Friday, August 11, 2006

I am no Worm Whisperer

Well, we spent the weekend in Omaha with my mother-in-law, which explains my temporary absence from blog world. BTW - don't you just love how I return without a word straight into Works for Me Wednesday? Yeah, I thought so.

Anyway... while there we visited the Children's Museum (a must on every visit to Nana's) and purchased a Horrible Science Weird Worms kit. I promised the kids we'd create our own worm habitat upon returning to home. Wednesday was the day.

We set out shortly after lunch with instructions in hand to create our worm-y abode. Here are the steps:

1. Find a clear jar and layer it with sand, kaolin (both found in the kit) and dirt (we supply our own).

2. Top the jar with leaves and grass.

3. Dig up a few worms and toss in the jar.

Now - this is where things get a bit...dirty.

The instructions give tips for charming the worms out of the ground. Such as wet the dirt if the ground is dry. Dance around on the dirt to make the worms think it is raining.

Yeah - can you see where this is going (surely you haven't forgotten I have a 3-year-old son.)
Let's just say, 2 hours later, a few neighbors questing my turning the ground with a large shovel, two mud-caked kids, and a mud-caked dog...NO WORMS.

You read right, no worms. Nada. Zilch. Zip. The big goose egg. I am no Worm Whisperer.

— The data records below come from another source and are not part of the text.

-- ==== Sys2Proof/Machine/Core.lean ====
section
/-! DEFINITION. The machine as the host reads it. -/

def Sys2Proof.core : Host.Core := {
  State := Sys2Proof.Machine.State,
  Fault := Sys2Proof.Machine.Fault,
  Refusal := Sys2Proof.Machine.Refusal,
  step := Sys2Proof.Machine.step,
  reset := Sys2Proof.Machine.State.reset }
end

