-- ==== Sys2Proof/Laws/Memory.lean ====
section
/-! SUPPORT. The buffer as memory: its canonical form, what the three writes do to each byte (20_memory.md R35,
R36), and that each keeps the form. -/

namespace Sys2Proof.Machine

theorem Memory.cells_length (B : List Byte) : (Memory.cells B).length = B.length := by simp [Memory.cells]

/-- The cells of a byte sequence are in canonical form. -/
theorem Memory.cells_wf (B : List Byte) : Memory.wf (Memory.cells B) = true := by
  have h : (Memory.cells B).map Prod.fst = List.range B.length := by
    simp only [Memory.cells, List.map_map]
    have : (Prod.fst ∘ fun p : Byte × Nat => (p.2, p.1)) = Prod.snd := rfl
    rw [this, List.zipIdx_map_snd, List.range_eq_range']
  simp [Memory.wf, h, Memory.cells_length]

/-- The cell of address `a` holds the byte that a read of `a` gives. -/
theorem mem_memory_cells (B : List Byte) (a : Nat) (b : Byte) :
    (a, b) ∈ Memory.cells B ↔ memRead1 B a = some b := by
  simp [Memory.cells, memRead1, List.mem_zipIdx_iff_getElem?]

theorem reset_memory_wf : Memory.wf (Memory.cells State.reset.buf) = true := Memory.cells_wf _

theorem appendBatch_memory_wf (D : List Byte) (s : State) :
    Memory.wf (Memory.cells (appendBatch D s).1.buf) = true := Memory.cells_wf _

theorem truncBuf_memory_wf (k : Nat) (s : State) : Memory.wf (Memory.cells (truncBuf k s).buf) = true :=
  Memory.cells_wf _

theorem clearBuf_memory_wf (s : State) : Memory.wf (Memory.cells (clearBuf s).buf) = true := Memory.cells_wf _

/-- Bytes already present keep their indices when a batch is appended (R90). -/
theorem memRead1_append_left (B D : List Byte) (a : Nat) (h : a < B.length) :
    memRead1 (B ++ D) a = memRead1 B a := by
  simp [memRead1, List.getElem?_append_left h]

/-- The bytes of the batch follow in their order of arrival (R90). -/
theorem memRead1_append_right (B D : List Byte) (i : Nat) :
    memRead1 (B ++ D) (B.length + i) = memRead1 D i := by
  simp [memRead1, List.getElem?_append_right]

/-- After a front truncation by `k`, index `a` holds what index `k + a` held (R92). -/
theorem memRead1_drop (B : List Byte) (k a : Nat) : memRead1 (B.drop k) a = memRead1 B (k + a) := by
  simp [memRead1]

end Sys2Proof.Machine
end

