-- ==== Sys2Proof/Tests/Slice0.lean ====
section
/-! SUPPORT. The model's own tests. Expected values are the spec's: 40_checksum_engine.md R70, R71, the vectors V1
to V22 of 95_test_vectors.md, and the codes and signatures of 30_encoding.md. Last, for each statement with
hypotheses, values that meet them. -/

-- One theorem at a time: the kernel evaluations below, run side by side, need several times the memory.
set_option Elab.async false

namespace Sys2Proof.Tests

open Sys2Proof Sys2Proof.Machine

/-! ### Ill-formed terms the checks refuse -/

theorem test_wf_refuses_short_flen : (Instr.flen [0x24, 0x24, 0x0E]).wf = false := by decide
theorem test_wf_refuses_short_ckvalid : (Instr.ckvalid []).wf = false := by decide
theorem test_wf_refuses_crcpair_beyond_bytes : (Instr.crcpair [0x24] 2).wf = false := by decide
theorem test_wf_refuses_crcpair_low : (Instr.crcpair [0x24] (-3)).wf = false := by decide
theorem test_wf_refuses_crcpair_high : (Instr.crcpair [0x24] 65534).wf = false := by decide
theorem test_wf_refuses_low_rxdrop : (Instr.evRxDrop 3).wf = false := by decide
theorem test_wf_refuses_wide_rxdrop : (Instr.evRxDrop 65536).wf = false := by decide

/-! ### Decoding: words and bytes written out from the spec's codes (R50, R52) and signatures (R53) -/

theorem test_decode_reset : decodeTableWord 8 0b00000000 = some .reset := by decide
theorem test_decode_deliver : decode (.port 0x01 [0x24, 0x24]) = .ok (.deliver [0x24, 0x24]) := by rfl
theorem test_decode_tblgen : decodeTableWord 8 0b00010000 = some .tblgen := by decide
theorem test_decode_crcstep : decode (.trace 0b00010001 [0xFF, 0x0F, 0x24]) = .ok (.crcstep 0x0FFF 0x24) := by rfl
theorem test_decode_crcpair :
    decode (.trace 0b00010010 [0x04, 0x00, 0x31, 0x32]) = .ok (.crcpair [0x31, 0x32] 2) := by rfl
theorem test_decode_ckvalid : decode (.trace 0b00010011 [1, 2, 3, 4]) = .ok (.ckvalid [1, 2, 3, 4]) := by rfl
theorem test_decode_flen : decode (.trace 0b00100000 [1, 2, 3, 4]) = .ok (.flen [1, 2, 3, 4]) := by rfl
theorem test_decode_minlen : decode (.trace 0b00100001 [2]) = .ok (.minlen .chart) := by rfl
theorem test_decode_sigbi : decodeTableWord 8 0b00100010 = some (.sigbi []) := by decide
theorem test_decode_sigch : decodeTableWord 8 0b00100011 = some (.sigch []) := by decide
theorem test_decode_sigcd : decodeTableWord 8 0b00100100 = some (.sigcd []) := by decide
theorem test_decode_trailer : decodeTableWord 8 0b00100101 = some (.trailer []) := by decide
theorem test_decode_classify : decodeTableWord 8 0b00100110 = some (.classify []) := by decide
theorem test_decode_append : decode (.trace 0b00110000 [0x0E]) = .ok (.append [0x0E]) := by rfl
theorem test_decode_trunc : decode (.trace 0b00110001 [0x0E, 0x01]) = .ok (.trunc 270) := by rfl
/-- A count beyond 16 bits takes a third byte. -/
theorem test_decode_wide_trunc : decode (.trace 0b00110001 [0x00, 0x00, 0x01]) = .ok (.trunc 65536) ∧
    encode (.trunc 65536) = .trace 0x31 [0x00, 0x00, 0x01] := ⟨by rfl, by decide⟩
theorem test_decode_clear : decodeTableWord 8 0b00110010 = some .clear := by decide
theorem test_decode_missupd : decode (.trace 0b01000000 [3]) = .ok (.missupd .chartDisplay) := by rfl
theorem test_decode_dispatch : decode (.trace 0b01000001 [1]) = .ok (.dispatch .chart) := by rfl
theorem test_decode_frame_bi_event : decode (.trace 0b10000000 [7]) = .ok (.evFrameBi [7]) := by rfl
theorem test_decode_frame_chart_event : decode (.trace 0b10000001 [7]) = .ok (.evFrameChart [7]) := by rfl
theorem test_decode_frame_cd_event : decodeTableWord 8 0b10000010 = some .evFrameCd := by decide
theorem test_decode_rxdrop : decode (.trace 0b10010000 [0x0A, 0x00]) = .ok (.evRxDrop 14) := by rfl
theorem test_decode_refuses_wide_rxdrop :
    decode (.trace 0b10010000 [0xFC, 0xFF]) = .error (.countOutOfRange 0x90) := by rfl
theorem test_decode_rxclear : decodeTableWord 8 0b10010001 = some .evRxClear := by decide
theorem test_decode_wire_bi : decodeTableWord 48 0x002424FFFE55 = some (.frameBi [0x55]) := by decide
theorem test_decode_wire_ch : decodeTableWord 48 0x24240E01FF01 = some (.frameCh 0x010E []) := by decide
theorem test_decode_wire_cd : decodeTableWord 48 0x24240A00FF02 = some (.frameCd []) := by decide
theorem test_decode_refuses_other_type : decodeTableWord 48 0x24240B00FF02 = none := by decide
theorem test_decode_refuses_unit_code_at_port :
    decode (.port 0x26 []) = .error (.reservedCode 0x26) := by rfl
theorem test_decode_refuses_reset_operand : decode (.port 0x00 [0]) = .error (.trailingOperand 0x00) := by rfl
theorem test_no_code_twice : (opTable.map (·.code)).Nodup := by decide

/-! ### The table: R70's worked example, V1, and the listing of R71 -/

theorem test_table_one : builtTable.read 1 = 0x1189 := by decide

/-- The listing of R71, rows 0x00 to 0x78. -/
def listingLow : List Word16 :=
  [0x0000, 0x1189, 0x2312, 0x329B, 0x4624, 0x57AD, 0x6536, 0x74BF,
   0x8C48, 0x9DC1, 0xAF5A, 0xBED3, 0xCA6C, 0xDBE5, 0xE97E, 0xF8F7,
   0x1081, 0x0108, 0x3393, 0x221A, 0x56A5, 0x472C, 0x75B7, 0x643E,
   0x9CC9, 0x8D40, 0xBFDB, 0xAE52, 0xDAED, 0xCB64, 0xF9FF, 0xE876,
   0x2102, 0x308B, 0x0210, 0x1399, 0x6726, 0x76AF, 0x4434, 0x55BD,
   0xAD4A, 0xBCC3, 0x8E58, 0x9FD1, 0xEB6E, 0xFAE7, 0xC87C, 0xD9F5,
   0x3183, 0x200A, 0x1291, 0x0318, 0x77A7, 0x662E, 0x54B5, 0x453C,
   0xBDCB, 0xAC42, 0x9ED9, 0x8F50, 0xFBEF, 0xEA66, 0xD8FD, 0xC974,
   0x4204, 0x538D, 0x6116, 0x709F, 0x0420, 0x15A9, 0x2732, 0x36BB,
   0xCE4C, 0xDFC5, 0xED5E, 0xFCD7, 0x8868, 0x99E1, 0xAB7A, 0xBAF3,
   0x5285, 0x430C, 0x7197, 0x601E, 0x14A1, 0x0528, 0x37B3, 0x263A,
   0xDECD, 0xCF44, 0xFDDF, 0xEC56, 0x98E9, 0x8960, 0xBBFB, 0xAA72,
   0x6306, 0x728F, 0x4014, 0x519D, 0x2522, 0x34AB, 0x0630, 0x17B9,
   0xEF4E, 0xFEC7, 0xCC5C, 0xDDD5, 0xA96A, 0xB8E3, 0x8A78, 0x9BF1,
   0x7387, 0x620E, 0x5095, 0x411C, 0x35A3, 0x242A, 0x16B1, 0x0738,
   0xFFCF, 0xEE46, 0xDCDD, 0xCD54, 0xB9EB, 0xA862, 0x9AF9, 0x8B70]

/-- The listing of R71, rows 0x80 to 0xF8. -/
def listingHigh : List Word16 :=
  [0x8408, 0x9581, 0xA71A, 0xB693, 0xC22C, 0xD3A5, 0xE13E, 0xF0B7,
   0x0840, 0x19C9, 0x2B52, 0x3ADB, 0x4E64, 0x5FED, 0x6D76, 0x7CFF,
   0x9489, 0x8500, 0xB79B, 0xA612, 0xD2AD, 0xC324, 0xF1BF, 0xE036,
   0x18C1, 0x0948, 0x3BD3, 0x2A5A, 0x5EE5, 0x4F6C, 0x7DF7, 0x6C7E,
   0xA50A, 0xB483, 0x8618, 0x9791, 0xE32E, 0xF2A7, 0xC03C, 0xD1B5,
   0x2942, 0x38CB, 0x0A50, 0x1BD9, 0x6F66, 0x7EEF, 0x4C74, 0x5DFD,
   0xB58B, 0xA402, 0x9699, 0x8710, 0xF3AF, 0xE226, 0xD0BD, 0xC134,
   0x39C3, 0x284A, 0x1AD1, 0x0B58, 0x7FE7, 0x6E6E, 0x5CF5, 0x4D7C,
   0xC60C, 0xD785, 0xE51E, 0xF497, 0x8028, 0x91A1, 0xA33A, 0xB2B3,
   0x4A44, 0x5BCD, 0x6956, 0x78DF, 0x0C60, 0x1DE9, 0x2F72, 0x3EFB,
   0xD68D, 0xC704, 0xF59F, 0xE416, 0x90A9, 0x8120, 0xB3BB, 0xA232,
   0x5AC5, 0x4B4C, 0x79D7, 0x685E, 0x1CE1, 0x0D68, 0x3FF3, 0x2E7A,
   0xE70E, 0xF687, 0xC41C, 0xD595, 0xA12A, 0xB0A3, 0x8238, 0x93B1,
   0x6B46, 0x7ACF, 0x4854, 0x59DD, 0x2D62, 0x3CEB, 0x0E70, 0x1FF9,
   0xF78F, 0xE606, 0xD49D, 0xC514, 0xB1AB, 0xA022, 0x92B9, 0x8330,
   0x7BC7, 0x6A4E, 0x58D5, 0x495C, 0x3DE3, 0x2C6A, 0x1EF1, 0x0F78]

theorem test_table_listing_low : builtTable.entries.take 128 = listingLow := by decide +kernel
theorem test_table_listing_high : builtTable.entries.drop 128 = listingHigh := by decide +kernel

/-! ### One step on a small state -/

/-- What an observer reads after a command (95_test_vectors.md, rule R60). -/
structure Seen where
  buf : List Byte
  miss : Nat
  kind : Kind
  cause : Cause
  result : Result
  events : List Event
deriving DecidableEq, Repr

def seen : Host.Outcome State Fault Refusal → Option Seen
  | .next s => some ⟨s.buf, s.miss.toNat, s.kind, s.cause, s.result, s.events⟩
  | .fault _ => none
  | .refused _ => none

/-- What a unit operation returned. -/
def returned : Host.Outcome State Fault Refusal → Option OpResult
  | .next s => some s.value
  | .fault _ => none
  | .refused _ => none

/-- A block that was reset and then holds these bytes and misses, with one request presented. -/
def blockWith (buf : List Byte) (miss : BitVec 2) (r : Request) : State :=
  { State.reset with buf := buf, miss := miss, pending := [r] }

def chart14 : List Byte :=
  [0x24, 0x24, 0x0E, 0x00, 0xFF, 0x01, 0x64, 0x00, 0xC8, 0x00, 0x8C, 0x9E, 0x0D, 0x0A]

def display10 : List Byte := [0x24, 0x24, 0x0A, 0x00, 0xFF, 0x02, 0xBE, 0x2F, 0x0D, 0x0A]

def battery9 : List Byte := [0x00, 0x24, 0x24, 0xFF, 0xFE, 0x41, 0x42, 0x0D, 0x0A]

/-- V4. -/
theorem test_deliver_chart : seen (step (blockWith [] 0 (.port 0x01 chart14))) =
    some ⟨[], 0, .chart, .none, .decoded, [.frameChart chart14, .rxDrop 14]⟩ := by decide +kernel

/-- V17: two frames in one buffer, the first without a trailer of its own. -/
theorem test_deliver_coalesced :
    seen (step (blockWith [] 0 (.port 0x01 (chart14.take 12 ++ [0x55, 0x55] ++ display10)))) =
    some ⟨[], 0, .chartDisplay, .none, .decoded,
      [.frameChart (chart14.take 12 ++ [0x55, 0x55]), .rxDrop 14, .frameCd]⟩ := by decide +kernel

/-- V10, third delivery. -/
theorem test_deliver_third_miss : seen (step (blockWith [0x99, 1, 2, 3, 4, 5, 6] 2 (.port 0x01 [0xAA]))) =
    some ⟨[], 0, .unknown, .unrecognizedSignature, .desync, [.rxClear]⟩ := by decide +kernel

/-- V13, `n = L - 1`. -/
theorem test_deliver_partial : seen (step (blockWith [] 0 (.port 0x01
      [0x24, 0x24, 0x0C, 0x00, 0xFF, 0x01, 0x00, 0x08, 0x1A, 0x0D, 0x0A]))) =
    some ⟨[], 0, .chart, .partialChartFrame, .partialDiscard, []⟩ := by decide +kernel

/-- V21: capacity 16, nine bytes held, eight delivered. -/
theorem test_deliver_refused : seen (step { blockWith (chart14.take 9) 1 (.port 0x01
      [0x00, 0x8C, 0x9E, 0x0D, 0x0A, 0x00, 0x00, 0x00]) with bufCap := some 16 }) =
    some ⟨chart14.take 9, 1, .unknown, .none, .refused, []⟩ := by decide +kernel

/-- V22: an operation's code at the port. -/
theorem test_reserved_code : step (blockWith [0x24, 0x24, 0x0E] 1 (.port 0x26 [])) =
    .next { State.reset with buf := [0x24, 0x24, 0x0E], miss := 1, fault := 0b10 } := by rfl

/-- V20. -/
theorem test_reset : seen (step (blockWith [0x24, 0x24, 0x0E, 0x00] 2 (.port 0x00 []))) =
    some ⟨[], 0, .unknown, .none, .idle, []⟩ := by decide

theorem test_tblgen : (match exec .tblgen State.reset with
    | .next s => s.table.read 0xFF == 0x0F78
    | _ => false) = true := by decide +kernel

/-- V2, last row. -/
theorem test_crcstep : returned (exec (.crcstep 0x0F19 0x9E) State.reset) = some (.crc 0xF0B8) := by
  decide +kernel

/-- V3. -/
theorem test_crcpair_check_string :
    returned (exec (.crcpair [0x31, 0x32, 0x33, 0x34, 0x35, 0x36, 0x37, 0x38, 0x39] 9) State.reset) =
    some (.pair 0x6F91 0xE537) := by decide +kernel

/-- V6, `F = 3`, with `ACC`. -/
theorem test_crcpair_three : (match exec (.crcpair (chart14.take 6) 3) State.reset with
    | .next s => s.value == .pair 0xF444 0x975E && s.eng.acc == 0xFFDB68A1
    | _ => false) = true := by decide +kernel

/-- V7: a flipped checksum byte. -/
theorem test_ckvalid_flipped : returned (exec (.ckvalid (chart14.set 10 0x8D)) State.reset) =
    some (.bool false) := by decide +kernel

theorem test_ckvalid : returned (exec (.ckvalid chart14) State.reset) = some (.bool true) := by decide +kernel

/-- R80: a length field of 1 gives -1. -/
theorem test_flen_negative : returned (exec (.flen [0x24, 0x24, 0x01, 0x00]) State.reset) =
    some (.length (-1)) := by decide

theorem test_minlen : returned (exec (.minlen .batteryInfo) State.reset) = some (.count 9) := by decide

/-- R82's examples. -/
theorem test_sigbi : returned (exec (.sigbi (battery9.take 6)) State.reset) = some (.bool true) ∧
    returned (exec (.sigbi (battery9.take 4)) State.reset) = some (.bool false) := by decide

/-- R83's examples. -/
theorem test_sigch : returned (exec (.sigch (chart14.take 6)) State.reset) = some (.bool true) ∧
    returned (exec (.sigch (display10.take 6)) State.reset) = some (.bool false) := by decide

/-- R84's example with another length. -/
theorem test_sigcd : returned (exec (.sigcd display10) State.reset) = some (.bool true) ∧
    returned (exec (.sigcd (display10.set 2 0x0B)) State.reset) = some (.bool false) := by decide
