/-! ## Memory and state -/

/-- The one block update of `LOAD` is the rule's loop of one-byte writes, on every memory in canonical form
(40_bit_reader.md section 3). -/
def Obligations.BlockWriteIsLoopOfByteWrites : Prop :=
  ∀ (m : Memory) (bytes : List Byte), m.wf = true →
    m.writeBlock bytes = (List.range bytes.length).foldl (fun m t => m.write t (bytes.getD t 0#8)) m

/-- The invariant of R27 holds in the reset state of every admitted instance (10_state.md section 10). That `State.reset`
has BUFCAP 4096 is the model's choice: log entry 3. -/
def Obligations.InvariantHoldsAtReset : Prop :=
  Inv State.reset ∧ ∀ (c : Config), c.Admitted → Inv (State.resetOf c)

/-- Every step keeps the invariant of R27 (10_state.md section 10). -/
def Obligations.InvariantKeptByStep : Prop :=
  ∀ (s t : State), Inv s → step s = .next t → Inv t

/-- Whatever is delivered at the ports and whenever, every state reached from power-on satisfies the invariant of R27, and
the next step completes: no sequence of words and resets stops the block (10_state.md section 10, 70_reset_and_hazards.md
section 3). -/
def Obligations.ReachableStatesNeverStop : Prop :=
  ∀ (s : State), Reachable s → Inv s ∧ ∃ t, step s = .next t

/-- R23: the `STATUS` view that `GET 0` reads, field by field. -/
def Obligations.StatusViewLayout : Prop :=
  (∀ (s : State), exec (.get 0#8) s = .next { s with out := s.out ++ [⟨.ok, s.statusWord.setWidth 64⟩] }) ∧
  (∀ (s : State),
    s.statusWord.extractLsb' 0 2 = (match s.bst with | .noPayload => 0#2 | .valid => 1#2 | .bad => 2#2) ∧
    s.statusWord.getLsbD 2 = s.dfu ∧
    s.statusWord.extractLsb' 3 2 =
      (match s.var with | none => 0#2 | some .spectrum => 1#2 | some .statistics => 2#2 | some .pgram => 3#2) ∧
    s.statusWord.getLsbD 5 = s.raw.isSome ∧ s.statusWord.getLsbD 6 = s.spl.isSome ∧
    s.statusWord.getLsbD 7 = s.frq.isSome ∧ s.statusWord.extractLsb' 8 8 = 0#8) ∧
  State.reset.statusWord = 0#16

/-- R201: the reset state, register by register. -/
def Obligations.ResetStateValues : Prop :=
  State.reset.len = 0#16 ∧ State.reset.bst = .noPayload ∧ State.reset.cur = 0#20 ∧ State.reset.raw = none ∧
  State.reset.spl = none ∧ State.reset.frq = none ∧ State.reset.df = 7629#24 ∧ State.reset.dfu = false ∧
  State.reset.var = none ∧ State.reset.flt = 0#8 ∧ State.reset.record.recn = 0#16 ∧ State.reset.record.recw = 0#3 ∧
  State.reset.statusWord = 0#16

/-! ## The assembler -/

/-- What the assembler makes of a `LOAD` line: `LOAD -` is the empty payload; the bytes in hexadecimal, with any number of
spaces between two of them, give a command that carries exactly those bytes, its pad lanes zero, if their number fits the
length field, and a rejected line if it does not (30_encoding.md sections 6 and 8). -/
def Obligations.AssembledLoadCarriesPayload : Prop :=
  assemble "LOAD -" = .command (.load 0#16 []) ∧
  (∀ (b : Byte) (more : List (Nat × Byte)), more.length + 1 < 2 ^ 16 →
    ∃ len ws, assemble (loadLine b more) = .command (.load len ws) ∧ (Instr.load len ws).wellFormed = true ∧
      len.toNat = more.length + 1 ∧ payloadBytes len ws = b :: more.map Prod.snd ∧ padIsZero len ws = true) ∧
  (∀ (b : Byte) (more : List (Nat × Byte)), 2 ^ 16 ≤ more.length + 1 → assemble (loadLine b more) = .rejected)
end

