theorem execDeq_completes {b : BitVec 8} (h : execDeq b s = .next t) : Completes (.deq b) s t := by
  obtain ⟨hb, rfl⟩ | ⟨hb, hb', hraw, rfl⟩ | ⟨hb, hb', raw, hraw, hwide, rfl⟩ | ⟨-, -, raw, -, -, rfl⟩ := execDeq_next h
  · exact .fault (.deqWidth hb)
  · exact .fault (.deqNoRaw hb hb' hraw)
  · exact .fault (.deqRawTooWide hb hb' hraw hwide)
  · exact .ok rfl

theorem execAnsi_completes {k : BitVec 8} (h : execAnsi k s = .next t) : Completes (.ansi k) s t := by
  obtain ⟨hk, rfl⟩ | ⟨-, rfl⟩ := execAnsi_next h
  · exact .fault (.ansiIndex hk)
  · exact .ok rfl

theorem execSetdf_completes {df : BitVec 24} (h : execSetdf df s = .next t) : Completes (.setdf df) s t := by
  obtain ⟨rfl, rfl⟩ | ⟨-, rfl⟩ := execSetdf_next h
  · exact .fault .setdfZero
  · exact .ok rfl

theorem execHyb_completes {k : BitVec 16} (h : execHyb k s = .next t) : Completes (.hyb k) s t := by
  obtain ⟨hk, rfl⟩ | ⟨-, rfl⟩ := execHyb_next h
  · exact .fault (.hybOverflow hk)
  · exact .ok rfl

theorem execDvar_completes (h : exec .dvar s = .next t) : Completes .dvar s t := by
  cases hvar : s.var with
  | none =>
    rw [exec_of_raises (.dvarNone hvar), fail_eq_next] at h
    exact h ▸ .fault (.dvarNone hvar)
  | some v =>
    have hi : DecodesAs .dvar s v := .inr ⟨rfl, hvar⟩
    exact decode_completes hi (exec_of_decodesAs hi ▸ h)

theorem execGet_completes {r : BitVec 8} (h : execGet r s = .next t) : Completes (.get r) s t := by
  obtain ⟨hr, rfl⟩ | ⟨hr, rfl⟩ | ⟨v, -, rfl⟩ := execGet_next h
  · exact .fault (.getNoRegister hr)
  · exact .fault (.getHoldsNothing hr)
  · exact .ok rfl

theorem execGetrec_completes {j : BitVec 8} {k : BitVec 16} (h : execGetrec j k s = .next t) :
    Completes (.getrec j k) s t := by
  obtain ⟨hjk, rfl⟩ | ⟨-, -, v, -, rfl⟩ := execGetrec_next h
  · exact .fault (.getrecOutside hjk)
  · exact .ok rfl

/-- Everything a command can do when it completes (R170). -/
theorem exec_completes (h : exec i s = .next t) : Completes i s t := by
  cases i with
  | nop => exact execNop_next h ▸ .ok rfl
  | load len ws => exact execLoad_completes h
  | markbad => exact execMarkbad_next h ▸ .ok rfl
  | rdb n => exact execRdb_completes h
  | deq b => exact execDeq_completes h
  | ansi k => exact execAnsi_completes h
  | setdf df => exact execSetdf_completes h
  | hyb k => exact execHyb_completes h
  | dspec => exact decode_completes (v := .spectrum) (.inl rfl) h
  | dstat => exact decode_completes (v := .statistics) (.inl rfl) h
  | dpgram => exact decode_completes (v := .pgram) (.inl rfl) h
  | vsel ev tlen => exact execVsel_next h ▸ .ok rfl
  | dvar => exact execDvar_completes h
  | get r => exact execGet_completes h
  | getrec j k => exact execGetrec_completes h
  | srst => exact execSrst_next h ▸ .ok rfl

/-- The response tells the cause: a command that answers (c, 0) had one of the causes of `c`. -/
theorem raises_of_response (h : exec i s = .next t) (hout : t.out = s.out ++ [⟨.fault c, 0#64⟩]) : Raises s i c := by
  cases exec_completes h with
  | ok hu => simp [hu] at hout
  | @fault d hd =>
    have hcode : d = c := by simpa using hout
    exact hcode ▸ hd

theorem endsWith_iff_raises : EndsWith i s c ↔ Raises s i c := by
  constructor
  · rintro ⟨t, h, hout⟩
    exact raises_of_response h hout
  · intro h
    exact ⟨_, exec_of_raises h, by simp⟩

end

So, what is a mom to do? My own Master Card commercial.










Weird Worms Kit: $11.29




















Glass Vase: $3.94















Garden Shovel: 13.29








Loads of fun and memories for a life time:








PRICELESS.
You'll notice my daughter has a different shirt in the final picture. In true girl-y fashion she realized a white shirt was not good for playing in the mud and insisted on a change of shirt to a dark colored one. Women.